Маша стала собираться. Родителям она сказала, что направлена в отдаленный район на практику. Родители поверили на слово. Они вообще мало вмешивались в ее жизнь, потому что всегда были сосредоточены на брате — правильном, положительном человеке, мужчине, он был их надеждой. И Маша не ревновала, ей это было только на руку.
Она взяла у подруг несколько теплых кофт, толстые вязаные носки, две пары варежек и купила билет до Тюмени.
На конверте, который прислал Рерих, был указан северный городок, а в скобках — поселок Солнечный.
В печке трещал огонь. За столом перед Машей сидел мужчина с перевязанной щекой. Наверное, у него болел зуб.

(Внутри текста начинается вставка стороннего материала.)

-- ==== Sys2Proof/Tests/Slice0.lean ====
section
/-! SUPPORT. Tests: ill-formed terms that WellFormed refuses, words written out from the spec's encodings, and for each statement
concrete states and operands that meet its hypotheses. -/

namespace Sys2Proof.Tests

open Sys2Proof.Machine

/-! ## States that tests start from -/

/-- A clause header of a class with no WAIT and one word. -/
def header (c : Class) : Nat := c.toBits.toNat * 2 ^ 61

/-- The class of a word. -/
def classOf (i : Instr) : Class := ((encode i).map (·.1)).getD .vector

/-- The package after reset with a word placed for its next move: thread 4 of group 3, team 2, launch 1, context 0 on bay 0 of
core 0. -/
def placed (i : Instr) : State := match encode i with
  | some (c, w) => State.reset.withFetchWord 128 (header c + w.toNat * 2 ^ 64)
  | none => State.reset

/-- The port and members with which the placed word issues. -/
def issuer (i : Instr) : Issuing := ⟨0, 0, portOf (classOf i).toBits.toNat, 0x40000, 0, [4]⟩

/-- The placed word as its port issues it. -/
def issuing (i : Instr) : State := { placed i with agenda := [], issuing := some (issuer i) }

/-- The registers of thread 4. -/
def withRegs (regs : List (Nat × Word32)) (s : State) : State := s.onThread 4 fun t => { t with regs := regs }

/-- Memory bytes, by physical address, at their homes. -/
def poke (pa n v : Nat) (s : State) : State := writeHomes s pa (leBytes n v)

/-- A thread, group, team, launch and context, for what a table does not hold. -/
def blankThread : Thread :=
  ⟨0, 0, 0, none, 0, 0, 0, false, false, false, .exited, 0, none, 0, 0, [], 0, [], 0, 0, [], 0, 0, 0, none, none, [], false, 0⟩
def blankGroup : Group := ⟨0, 0, 0, 0, 0, 1, 0, 0, 0, 0, none, 0, .resident, 0, [], [], MatrixCfg.reset, none, placedKernel⟩
def blankTeam : Team := ⟨0, 0, 0, 0, [], .placed, [], 0, [], 0, 0, none, none, none, none⟩
def blankLaunch : Launch :=
  ⟨0, 1, .handler, placedKernel, false, 0, [], [], [], none, 1, [], 0, none, 0, 0, [], none, none, [], []⟩
def blankContext : Context := ⟨0, 0, 0, 0, 0, 0, placedContext, false, [], none, [], [], none, false, [], none⟩

/-- Thread 4 as the placed word finds it, and its group, team, launch and context. -/
def thread4 (s : State) (i : Instr) : Thread := tgetD 4 blankThread (beginWord s (issuer i) i).threads
def group3 (s : State) : Group := tgetD 3 blankGroup s.groups
def team2 (s : State) : Team := tgetD 2 blankTeam s.teams
def launch1 (s : State) : Launch := tgetD 1 blankLaunch s.launches
def context0 (s : State) : Context := tgetD 0 blankContext s.contexts

/-- Thread 4, its team or its group changed. -/
def onThread4 (f : Thread → Thread) (s : State) : State := s.onThread 4 f
def onGroup3 (f : Group → Group) (s : State) : State := s.onGroup 3 f
def onTeam2 (f : Team → Team) (s : State) : State := s.onTeam 2 f

/-- The guard of an unpredicated word. -/
def always : Guard := ⟨false, 7⟩

/-- A register-form word without predicate. -/
def rw_ (dst a b c func : Nat) : RWord :=
  ⟨BitVec.ofNat 9 dst, BitVec.ofNat 9 a, BitVec.ofNat 9 b, BitVec.ofNat 9 c, always, BitVec.ofNat 12 func, 0⟩

/-- A memory-form word without predicate. -/
def mw (dst a off ctr size scope : Nat) (x : Bool := false) : MWord where
  dst := BitVec.ofNat 9 dst
  a := BitVec.ofNat 9 a
  off := BitVec.ofNat 20 off
  guard := always
  ctr := BitVec.ofNat 3 ctr
  scope := BitVec.ofNat 3 scope
  size := BitVec.ofNat 3 size
  x := x
  look := 0


/-! ## How a witness meets a hypothesis that is not decidable as it stands -/

theorem witness_issues {s : State} {u : Issuing} {i : Instr} {lat ctr : Nat}
    (h : s.issuing = some u ∧ i.staticCause = none ∧ commonHold s u i lat ctr = false ∧
      (∀ k ∈ u.members, memberClear (beginWord s u i) i k = true) ∧ s.samples = []) : Issues s u i lat ctr :=
  ⟨h.1, h.2.1, h.2.2.1, h.2.2.2.1, h.2.2.2.2⟩

theorem witness_issuesFor {s : State} {u : Issuing} {i : Instr} {lat ctr k : Nat} {t : Thread}
    (h : (s.issuing = some u ∧ i.staticCause = none ∧ commonHold s u i lat ctr = false ∧
      (∀ k ∈ u.members, memberClear (beginWord s u i) i k = true) ∧ s.samples = []) ∧ actives s u i = [k] ∧
      tget k (beginWord s u i).threads = some t) : IssuesFor s u i lat ctr k t :=
  ⟨witness_issues h.1, h.2.1, h.2.2⟩

theorem tget_none_of_below {α : Type} {n m : Nat} (hm : n ≤ m) : ∀ {l : List (Nat × α)},
    (l.all fun e => decide (e.1 < n)) = true → tget m l = none
  | [], _ => rfl
  | (k, v) :: t, h => by
    simp only [List.all_cons, Bool.and_eq_true, decide_eq_true_eq] at h
    rw [tget, if_neg (by omega)]
    exact tget_none_of_below hm h.2

theorem witness_fresh {s : State} (h : ((s.threads.all fun e => decide (e.1 < s.nextKey)) = true ∧
    (s.groups.all fun e => decide (e.1 < s.nextKey)) = true ∧ (s.teams.all fun e => decide (e.1 < s.nextKey)) = true) ∧
    (s.launches.all fun e => decide (e.1 < s.nextKey)) = true ∧ (s.entrants.all fun e => decide (e.1 < s.nextKey)) = true ∧
    (s.fixed.all fun e => decide (e.1 < s.nextKey)) = true ∧ (s.ops.all fun e => decide (e.1 < s.nextKey)) = true) : s.freshKey :=
  fun _ hn => ⟨tget_none_of_below hn h.1.1, tget_none_of_below hn h.1.2.1, tget_none_of_below hn h.1.2.2,
    tget_none_of_below hn h.2.1, tget_none_of_below hn h.2.2.1, tget_none_of_below hn h.2.2.2.1, tget_none_of_below hn h.2.2.2.2⟩

theorem witness_option {α : Type} {o : Option α} {p : α → Prop} [DecidablePred p] (h : (o.all fun x => decide (p x)) = true) :
    ∀ x, o = some x → p x := fun x hx => by subst hx; simpa using h

theorem witness_noInterval {s : State} {team : Nat} (h : ((tget team s.teams).all fun t => decide (t.interval = none)) = true) :
    NoInterval s team := witness_option h

theorem witness_noWriters {s : State} {team : Nat}
    (h : ((tget team s.teams).all fun t => (tget t.launch s.launches).all fun l => !l.k.det) = true) : NoWriters s team := by
  intro t l ht hl
  simpa [ht, hl] using h

theorem witness_table {α : Type} {l : List (Nat × α)} {p : Nat → α → Prop} [∀ k v, Decidable (p k v)]
    (h : (l.all fun e => decide (p e.1 e.2)) = true) : ∀ k v, tget k l = some v → p k v := by
  induction l with
  | nil => intro k v hk; simp [tget] at hk
  | cons e t ih =>
    intro k v hk
    simp only [List.all_cons, Bool.and_eq_true, decide_eq_true_eq] at h
    rw [tget] at hk
    split at hk
    · rename_i he; injection hk with hk; subst hk; exact he ▸ h.1
    · exact ih h.2 k v hk

theorem witness_nil {α : Type} {l : List α} {p : α → Prop} (h : l = []) : ∀ x ∈ l, p x := fun x hx => by subst h; simp at hx

theorem tget_none_of_above {α : Type} {m : Nat} : ∀ {l : List (Nat × α)}, (l.all fun e => decide (e.1 < m)) = true →
    ∀ n, m ≤ n → tget n l = none := fun h _ hn => tget_none_of_below hn h

/-- The bytes that a context reads where its die holds the translation of an identity page and no operation is open. -/
theorem witness_read {s : State} {ctx : Nat}
    (h : s.tlb = [(0, [⟨ctx, 0, 2 ^ 30, 0x1F⟩])] ∧ firstDie s ctx = 0 ∧ s.ops = [] ∧ s.poison = [] ∧
      (s.dies.all fun e => decide (e.2.clen = 0)) = true) (va : Nat) (h2 : va + 128 ≤ 2 ^ 30) (h3 : va % 128 = 0) :
    ctxRead s ctx va 128 = some ((addrs va 128).map (homeByte s)) := by
  obtain ⟨ht, hd, ho, hp, hc⟩ := h
  have hcar : inCarveOut s va = false := by
    rw [inCarveOut, List.any_eq_false]
    intro e he
    have := List.all_eq_true.mp hc e he
    simp at this ⊢
    omega
  have hleaf : leafOf s 0 ctx va = some (0x1F, 2 ^ 30) := by
    have : va < 1073741824 := by omega
    simp [leafOf, ht, tget, this]
  have hres : resolve s 0 ctx 0 ⟨true, false, false, true⟩ va = .ok (.hbm va) := by
    have : ¬ apertureBase ≤ va := by simp [apertureBase]; omega
    have hmod : va % 2 ^ 30 = va := by omega
    have hb : va < hbmBytes := by simp only [hbmBytes]; omega
    have ht : targetOf s true 0x1F (2 ^ 30) va = .ok (.hbm va) := by
      have b1 : bits 0x1F 6 2 = 0 := by decide
      have b2 : bits 0x1F 16 40 = 0 := by decide
      simp only [targetOf, b1, b2, hmod, Nat.zero_mul, Nat.zero_add, if_pos hb, hcar]
      rfl
    rw [resolve, if_neg this, hleaf]
    exact ht
  have hn : min 128 (pieceRoom s 0 va) = 128 := by
    have : va < apertureBase := by simp [apertureBase]; omega
    rw [pieceRoom, if_pos this]
    omega
  have hpo : poisonedAt s va 128 = none := by simp [poisonedAt, hp]
  rw [ctxRead, hd]
  simp only [pieceFuel, show 128 / 65536 + 4 = 4 by rfl, resolveRange, hn, hres, Nat.sub_self, List.foldl_cons, List.foldl_nil, hpo]
  rfl

theorem witness_zeros {s : State} {ctx m : Nat}
    (h : (s.tlb = [(0, [⟨ctx, 0, 2 ^ 30, 0x1F⟩])] ∧ firstDie s ctx = 0 ∧ s.ops = [] ∧ s.poison = [] ∧
      (s.dies.all fun e => decide (e.2.clen = 0)) = true) ∧ s.mem = [] ∧ (s.l2.all fun e => decide (e.1 < m)) = true)
    (va : Nat) (h1 : m ≤ va) (h2 : va + 128 ≤ 2 ^ 30) (h3 : va % 128 = 0) :
    ctxRead s ctx va 128 = some (List.replicate 128 0) := by
  rw [witness_read h.1 va h2 h3]
  congr 1
  rw [addrs, List.map_map, List.eq_replicate_iff]
  refine ⟨by simp, fun b hb => ?_⟩
  simp only [List.mem_map, List.mem_range, Function.comp] at hb
  obtain ⟨i, -, rfl⟩ := hb
  have := tget_none_of_above h.2.2 (va + i) (by omega)
  simp only [homeByte, h.2.1, this]
  rfl

theorem witness_channels {s : State} {ctx : Nat}
    (h : ((tget ctx s.contexts).map (·.desc.ctab)).getD 0 = 0x100000 ∧ (s.tlb = [(0, [⟨ctx, 0, 2 ^ 30, 0x1F⟩])] ∧
      firstDie s ctx = 0 ∧ s.ops = [] ∧ s.poison = [] ∧ (s.dies.all fun e => decide (e.2.clen = 0)) = true) ∧
      s.mem = [] ∧ (s.l2.all fun e => decide (e.1 < 0x100000)) = true) : channelsOk s ctx = true := by
  rw [channelsOk, List.all_eq_true]
  intro ch hch
  have hch : ch < 4096 := List.mem_range.mp hch
  have := witness_zeros h.2 (0x100000 + 128 * ch) (by omega) (by omega) (by omega)
  rw [readChannel, h.1]
  simp only [this]
  rw [show bit (leValue (List.take 8 (List.drop (8 * 6) (List.replicate 128 (0 : Byte))))) 16 = false by decide]
  rfl

theorem witness_ok {ε α : Type} {x : Except ε α} {a : α} (h : x.toOption = some a) : x = .ok a := by
  cases x with
  | error e => simp [Except.toOption] at h
  | ok v => simpa [Except.toOption] using h

theorem witness_calm {s : State} (h : s.ops = [] ∧ s.poison = [] ∧
    (s.threads.all fun e => (rendezvousOf e.2).isNone && match e.2.state with
      | .barrier _ _ (some _) _ => false
      | .releasing _ _ _ => false
      | _ => true) = true) : Calm s := by
  have get {j : Nat} {t : Thread} (ht : tget j s.threads = some t) : (rendezvousOf t).isNone ∧
      ∀ n p h sc, t.state ≠ .barrier n p (some h) sc ∧ t.state ≠ .releasing n h sc := by
    have := witness_table (p := fun _ (t : Thread) => ((rendezvousOf t).isNone && match t.state with
      | .barrier _ _ (some _) _ => false
      | .releasing _ _ _ => false
      | _ => true) = true) (by simpa using h.2.2) j t ht
    simp only [Bool.and_eq_true] at this
    refine ⟨this.1, fun n p h sc => ⟨fun hb => ?_, fun hb => ?_⟩⟩ <;>
    · rw [hb] at this
      simp at this
  exact ⟨h.1, h.2.1, fun j t ht => by simpa using (get ht).1, fun j t n p h sc ht => (get ht).2 n p h sc⟩

/-! ## Groups of more than one member -/

theorem any_some {α : Type} {o : Option α} {p : α → Bool} (h : o.any p = true) : ∃ x, o = some x ∧ p x = true := by
  cases o with
  | none => simp at h
  | some x => exact ⟨x, rfl, by simpa using h⟩

theorem witness_unique {s : State} {g : Nat} (h : (s.threads.all fun e => s.threads.all fun e' =>
      !(decide (e.2.group = some g) && decide (e'.2.group = some g) && decide (e.2.member = e'.2.member)) || decide (e.1 = e'.1)) = true) :
    ∀ j j' tj tj', tget j s.threads = some tj → tget j' s.threads = some tj' → tj.group = some g → tj'.group = some g →
      tj.member = tj'.member → j = j' := by
  intro j j' tj tj' hj hj' hg hg' hm
  have h1 := witness_table (p := fun j (t : Thread) => (s.threads.all fun e' =>
      !(decide (t.group = some g) && decide (e'.2.group = some g) && decide (t.member = e'.2.member)) || decide (j = e'.1)) = true)
    (by simpa using h) j tj hj
  have h2 := witness_table (p := fun j' (t : Thread) =>
      (!(decide (tj.group = some g) && decide (t.group = some g) && decide (tj.member = t.member)) || decide (j = j')) = true)
    (by simpa using h1) j' tj' hj'
  simpa [hg, hg', hm] using h2

theorem witness_others {s : State} {i : Instr} {k g : Nat} {t : Thread} (h : t.member < 64 ∧
    (s.threads.all fun e => decide (e.1 = k) || decide (e.2.group ≠ some g) || (decide (e.2.member ≠ t.member) &&
      (rendezvousOf e.2).all fun r => decide (r.addr = t.curWord ∧ r.mask = 0 ∧ r.word = i))) = true ∧
    (s.threads.all fun e => s.threads.all fun e' =>
      !(decide (e.2.group = some g) && decide (e'.2.group = some g) && decide (e.2.member = e'.2.member)) || decide (e.1 = e'.1)) = true) :
    OthersAtWord s i k g t := by
  refine ⟨h.1, fun j tj hk hj hg => ?_, witness_unique h.2.2⟩
  have := witness_table (p := fun j (x : Thread) => (decide (j = k) || decide (x.group ≠ some g) || (decide (x.member ≠ t.member) &&
      (rendezvousOf x).all fun r => decide (r.addr = t.curWord ∧ r.mask = 0 ∧ r.word = i))) = true)
    (by simpa using h.2.1) j tj hj
  simp only [hk, hg, decide_false, ne_eq, not_true_eq_false, Bool.false_or, Bool.and_eq_true, decide_eq_true_eq] at this
  exact ⟨this.1, fun r hr => by simpa [hr] using this.2⟩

Маша стояла перед ним в своем зимнем пальто с желтым лисьим воротником, еле сходившимся на трех поддетых под ним вязаных кофтах, в платке поверх зимней шапки, в натянутых одна на другую зимних варежках.
— Явление Христа народу, — сказал мужчина шепеляво и хмыкнул.
Маша стянула варежки и негнущимися руками стала выуживать из сумки письмо, которое Тит написал этому самому человеку с перевязанной щекой, своему бывшему однокурснику. Справлялась она с этим долго и довольно неловко. Все это время однокурсник Тита по фамилии Коржанец смотрел на нее насмешливо. Наконец она достала письмо и положила перед ним на стол. Тот ловко его распечатал и прочел одним махом.
— Что же ты стоишь, чучело, раздевайся, — сказал Коржанец.
До Тюмени Маша добралась легко, хоть и летела с пересадкой. Но уже там, в аэропорту, где нужно было ждать нужного рейса несколько часов, она ужасно замерзла и тогда уже надела на себя все теплое, что везла с собой в сумке. Ей еще повезло, говорили, что в ее пункт назначения из-за погоды самолеты не летали сутками.
— Раздевайся, кому сказал, — проворчал Коржанец.
Маша сняла пальто, две кофты и развязала платок.
— Совсем другое дело, хоть на человека похожа, — одобрительно сказал Коржанец. — Тут у нас не край света, тоже люди живут, не без эстетического чувства.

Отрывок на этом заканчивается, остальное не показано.